## Assignment:
Below are some entries. Count the lines where "Type" appears and state only that number.

## Available data:
-- ==== Sys2Proof/Machine/Operands.lean ====
section
/-! DEFINITION. Reading and writing the banked registers, the 17 bits of OUT (R87), and narrowing an exact integer to a register (R9). -/

namespace Sys2Proof

/-- The register of a channel. -/
def PerChannel.get {α : Type} (p : PerChannel α) : Channel → α
  | .ch1 => p.ch1
  | .ch2 => p.ch2

/-- The pair with the register of one channel written. -/
def PerChannel.set {α : Type} (p : PerChannel α) (ch : Channel) (v : α) : PerChannel α :=
  match ch with
  | .ch1 => { p with ch1 := v }
  | .ch2 => { p with ch2 := v }

/-- The pair that holds one value in both channels. -/
def PerChannel.both {α : Type} (v : α) : PerChannel α := { ch1 := v, ch2 := v }

/-- C[k] for k = 1..5 (R23); no other index names a register (log entry 9). -/
def Counters.get (c : Counters) : Nat → Word
  | 1 => c.c1
  | 2 => c.c2
  | 3 => c.c3
  | 4 => c.c4
  | 5 => c.c5
  | _ => 0#16

/-- C[k] <- v for k = 1..5 (R23); an index that names no register writes nothing (log entry 9). -/
def Counters.set (c : Counters) (k : Nat) (v : Word) : Counters :=
  match k with
  | 1 => { c with c1 := v }
  | 2 => { c with c2 := v }
  | 3 => { c with c3 := v }
  | 4 => { c with c4 := v }
  | 5 => { c with c5 := v }
  | _ => c

/-- All five counters at 0 (R101). -/
def Counters.zero : Counters := { c1 := 0#16, c2 := 0#16, c3 := 0#16, c4 := 0#16, c5 := 0#16 }

/-- Truncation of an exact integer to u16 when a register is written (R9). -/
def narrow (x : Int) : Word := BitVec.ofInt 16 x

namespace Machine

/-- OUT as its 17 bits: valid in bit 16, sum in bits 15:0 (R87). -/
def DecodeOutcome.toBits : DecodeOutcome → BitVec 17
  | .invalid => 0#17
  | .valid s => 1#1 ++ s

/-- The outcome that 17 bits stand for (R87). R87 defines Invalid as valid = 0 with sum = 0 and gives the patterns with
valid = 0 and another sum no meaning: reading them as Invalid too is a DESIGN CHOICE (log entry 23). -/
def DecodeOutcome.ofBits (b : BitVec 17) : DecodeOutcome :=
  if b.extractLsb' 16 1 = 1#1 then .valid (b.extractLsb' 0 16) else .invalid

end Machine

end Sys2Proof
end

## Answer to this exercise:
3